Я вешаю трубку, гадая, а будет ли между нами все хорошо, между мной и Лео? Я никогда больше не смогу спать в этой спальне, зная, что там произошло. Само по себе это не проблема: мы можем переехать в гостевую спальню, а Лео оборудует себе в нынешней спальне тренажерный зал — вместо гаража, где он
Я ищу в телефоне недавно сделанный скриншот фотографии Нины. Ее длинные светлые волосы собраны в небрежный узел, тонкие золотистые пряди обрамляют уши. Она выглядит счастливой и беззаботной, и меня пронзает знакомая грусть.
— Кто это с тобой сделал, Нина? — шепчу я. — Оливер?
Она смотрит на меня в ответ, улыбаясь уголком рта. Будто говорит: «А это ты сама догадайся».
Я изучаю фотографию, пытаясь найти сходство с Ниной. Ничего похожего; у моей Нины волосы были темнее, чем у этой, и темнее, чем у меня. Моя сестра хотела, чтобы меня тоже звали Ниной. Ей было три, когда я родилась, и она так упорствовала, что родители разрешили ей выбрать имя для меня. И она выбрала — из своей любимой книги, «Алиса в Стране чудес».
Оставшуюся часть выходных мы с Лео избегаем друг друга и держимся в разных углах кухни, когда оказываемся там в одно время. Ведем себя крайне вежливо, как малознакомые люди.
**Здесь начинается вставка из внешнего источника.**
-- ==== Sys2Proof/Laws/Kept9.lean ====
section
/-! SUPPORT. What the operations and the commands of Machine/Boundary.lean, Machine/Arrival.lean keep (Laws/Kept.lean). -/
set_option Elab.async false

namespace Sys2Proof.Machine

/-! ### Boundary -/

theorem State.markFired_kept {x : State} {a1} {a2} : Kept [.serve] x (State.markFired x a1 a2) := by
  unfold State.markFired
  dsimp only
  refine Kept.andThen State.setInst_kept ?_
  exact Kept.refl _

theorem State.entryDone_kept {x : State} {a1} : Kept [.serve] x (State.entryDone x a1) := by
  unfold State.entryDone
  refine Kept.andThen State.onStep_kept ?_
  exact Kept.refl _

theorem State.gateOf_kept {x : State} {a1} {a2} {a3} {a4} {a5} : Kept [.arr, .serve] x (State.gateOf x a1 a2 a3 a4 a5) := by
  unfold State.gateOf
  dsimp only
  split
  · exact Kept.refl _
  · refine Kept.ite ?_ ?_
    · split
      · refine Kept.andThen State.release_kept ?_
        exact Kept.refl _
      · exact Kept.refl _
    · refine Kept.andThen State.setCfg_kept ?_
      exact Kept.refl _

theorem State.layerStart_kept {x : State} {a1} {a2} : Kept [.arr, .serve] x (State.layerStart x a1 a2) := by
  unfold State.layerStart
  dsimp only
  split
  · exact Kept.refl _
  · refine Kept.ite ?_ ?_
    · refine Kept.andThen State.entryDone_kept ?_
      exact Kept.refl _
    · refine Kept.foldl _ _ ?_ ?_
      · refine Kept.andThen State.entryDone_kept ?_
        exact Kept.refl _
      · intro _ _
        refine Kept.andThen State.gateOf_kept ?_
        exact Kept.refl _

theorem State.selectSlots_kept {x : State} {a1} : Kept [.fab] x (State.selectSlots x a1) := by
  unfold State.selectSlots
  dsimp only
  refine Kept.foldl _ _ ?_ ?_
  · exact Kept.refl _
  · intro _ _
    refine Kept.ite ?_ ?_
    · refine Kept.andThen State.setSlotTab_kept ?_
      exact Kept.refl _
    · exact Kept.refl _

theorem State.lockBegin_kept {x : State} {a1} {a2} : Kept [.time] x (State.lockBegin x a1 a2) := by
  unfold State.lockBegin
  refine Kept.andThen State.setTime_kept ?_
  exact Kept.refl _

theorem State.openColl_kept {x : State} {a1} {a2} {a3} {a4} : Kept [.serve] x (State.openColl x a1 a2 a3 a4) := by
  unfold State.openColl
  dsimp only
  split
  · exact Kept.refl _
  · refine Kept.upd ?_
    exact Kept.refl _

theorem State.collWindow_kept {x : State} {a1} {a2} : Kept [.serve] x (State.collWindow x a1 a2) := by
  unfold State.collWindow
  split
  · refine Kept.andThen State.openColl_kept ?_
    refine Kept.andThen State.entryDone_kept ?_
    exact Kept.refl _
  · exact Kept.refl _

theorem State.replaySlot_kept {x : State} {a1} {a2} : Kept [.serve] x (State.replaySlot x a1 a2) := by
  unfold State.replaySlot
  refine Kept.andThen State.onColl_kept ?_
  exact Kept.refl _

theorem State.linkFrame_kept {x : State} : Kept [.free] x (State.linkFrame x).2 := by
  unfold State.linkFrame
  refine Kept.foldl_snd _ _ _ ?_ ?_
  · exact Kept.refl _
  · intro _ _
    dsimp only
    refine Kept.andThen State.fresh_kept ?_
    exact Kept.refl _

theorem State.telemetry_kept {x : State} {a1} : Kept [.out, .free] x (State.telemetry x a1) := by
  unfold State.telemetry
  dsimp only
  refine Kept.ite ?_ ?_
  · refine Kept.andThen State.emits_kept ?_
    exact Kept.refl _
  · refine Kept.ite ?_ ?_
    · refine Kept.andThen State.emits_kept ?_
      exact Kept.refl _
    · refine Kept.ite ?_ ?_
      · refine Kept.andThen State.emits_kept ?_
        exact Kept.refl _
      · refine Kept.ite ?_ ?_
        · refine Kept.andThen State.emits_kept ?_
          exact Kept.refl _
        · refine Kept.andThen State.emits_kept ?_
          refine Kept.andThen State.linkFrame_kept ?_
          exact Kept.refl _

theorem State.stepEnd_kept {x : State} {a1} {a2} : Kept [.regs, .arr, .mem, .serve, .vault, .fab, .rings, .power, .faults, .handed, .out] x (State.stepEnd x a1 a2) := by
  unfold State.stepEnd
  dsimp only
  split
  · refine Kept.andThen State.clearGates_kept ?_
    exact Kept.refl _
  · refine Kept.ite ?_ ?_
    · refine Kept.andThen State.clearGates_kept ?_
      refine Kept.andThen State.finishStep_kept ?_
      exact Kept.refl _
    · refine Kept.ite ?_ ?_
      · refine Kept.andThen State.onStep_kept ?_
        refine Kept.andThen State.clearGates_kept ?_
        exact Kept.refl _
      · refine Kept.andThen State.instEvent_kept ?_
        refine Kept.upd ?_
        refine Kept.andThen State.onStep_kept ?_
        refine Kept.andThen State.clearGates_kept ?_
        exact Kept.refl _

theorem State.entryAct_kept {x : State} {a1} {a2} : Kept [.time, .regs, .arr, .mem, .serve, .vault, .fab, .rings, .power, .faults, .handed, .out, .free] x (State.entryAct x a1 a2) := by
  unfold State.entryAct
  split
  · refine Kept.andThen State.layerStart_kept ?_
    exact Kept.refl _
  · split
    · refine Kept.andThen State.startList_kept ?_
      exact Kept.refl _
    · exact Kept.refl _
  · refine Kept.andThen State.selectSlots_kept ?_
    exact Kept.refl _
  · refine Kept.andThen State.opPrefFire_kept ?_
    exact Kept.refl _
  · refine Kept.andThen State.lockBegin_kept ?_
    exact Kept.refl _
  · refine Kept.andThen State.collWindow_kept ?_
    exact Kept.refl _
  · refine Kept.andThen State.replaySlot_kept ?_
    exact Kept.refl _
  · refine Kept.andThen State.telemetry_kept ?_
    exact Kept.refl _
  · refine Kept.andThen State.stepEnd_kept ?_
    exact Kept.refl _
  · exact Kept.refl _

theorem State.fireEntry_kept {x : State} {a1} {a2} : Kept [.time, .regs, .arr, .mem, .serve, .vault, .fab, .rings, .power, .faults, .handed, .out, .free] x (State.fireEntry x a1 a2) := by
  unfold State.fireEntry
  refine Kept.andThen State.entryAct_kept ?_
  refine Kept.andThen State.markFired_kept ?_
  refine Kept.andThen State.toTick_kept ?_
  exact Kept.refl _

theorem State.fireAll_kept {x : State} {a1} : Kept [.time, .regs, .arr, .mem, .serve, .vault, .fab, .rings, .power, .faults, .handed, .out, .free] x (State.fireAll x a1) := by
  unfold State.fireAll
  refine Kept.foldl _ _ ?_ ?_
  · exact Kept.refl _
  · intro _ _
    refine Kept.ite ?_ ?_
    · refine Kept.andThen State.fireEntry_kept ?_
      exact Kept.refl _
    · exact Kept.refl _

theorem State.catchUp_kept {x : State} : Kept [.time, .regs, .arr, .mem, .serve, .vault, .fab, .rings, .power, .faults, .handed, .out, .free] x (State.catchUp x) := by
  unfold State.catchUp
  refine Kept.andThen State.drainSlots_kept ?_
  refine Kept.andThen State.fireAll_kept ?_
  exact Kept.refl _

theorem State.fireRow_kept {x : State} {a1} {a2} {a3} : Kept [.time, .regs, .arr, .mem, .serve, .vault, .fab, .rings, .power, .faults, .handed, .out, .free] x (State.fireRow x a1 a2 a3) := by
  unfold State.fireRow
  dsimp only
  split
  · exact Kept.refl _
  · refine Kept.andThen State.fireEntry_kept ?_
    refine Kept.andThen State.fireAll_kept ?_
    exact Kept.refl _

theorem execLayerStart_kept {x : State} {a0} {a1} : KeptR [.time, .regs, .arr, .mem, .serve, .vault, .fab, .rings, .power, .faults, .handed, .out, .free] x (execLayerStart a0 a1 x) := by
  unfold execLayerStart
  refine KeptR.next ?_
  refine Kept.andThen State.fireRow_kept ?_
  exact Kept.refl _

theorem execPrefetch_kept {x : State} {a0} {a1} : KeptR [.time, .regs, .arr, .mem, .serve, .vault, .fab, .rings, .power, .faults, .handed, .out, .free] x (execPrefetch a0 a1 x) := by
  unfold execPrefetch
  refine KeptR.next ?_
  refine Kept.andThen State.fireRow_kept ?_
  exact Kept.refl _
Когда он сообщает мне, что идет играть в теннис с Полом, я с трудом скрываю удивление. На его месте мне было бы стыдно показываться на людях. Потом я осознаю, что, кроме Евы и Уилла, во всем комплексе никто не знает, что Лео не рассказал мне об убийстве.
Я наверстываю не сделанную в четверг и в пятницу работу и к вечеру воскресенья заканчиваю первое чтение книги.
И уже раздвигаю диван, когда Лео стучится в дверь.
— Спасибо, что не уехала, — говорит он, помогая мне с подушками.
— Может, и уеду. Я еще не решила, что буду делать.
Лео кивает.
— На этой неделе я буду мотаться в Бирмингем каждый день, так что по ночам ты не будешь одна. Если останешься, — говорит он.
— Спасибо, — отвечаю я.
Я и забыла, что до четверга должна была остаться одна.
Мы стелем постель; я закрываю за Лео дверь, потрясенная иронией ситуации. Это должно было стать нашим новым стартом, шансом — после окончания контракта в Бирмингеме зажить как нормальная пара, встречаться каждый вечер после работы и обсуждать прошедший день. Если даже мы сейчас прорвемся, вдруг потом не получится? Вдруг окажется, что мы не способны жить вместе, видеться каждый день? Может, наши отношения столько продержались лишь потому, что мы большую часть недели проводили порознь?
Я уже почти сплю, когда вдруг вспоминаю, что нужно взять одежду на утро. С пятницы я носила то, что взяла из поглаженного, но все это уже в стирке. Чистая одежда в спальне, куда я идти не хочу.
Я пишу Лео сообщение:
«Перед уходом принеси мне, пожалуйста, одежду из спальни и оставь на стуле в холле. Белые шорты, красное платье, джинсы, две белые футболки, две синие футболки и четыре комплекта нижнего белья. Еще белые кроссовки и голубые сандалии с золотым ободком. И носки. Спасибо».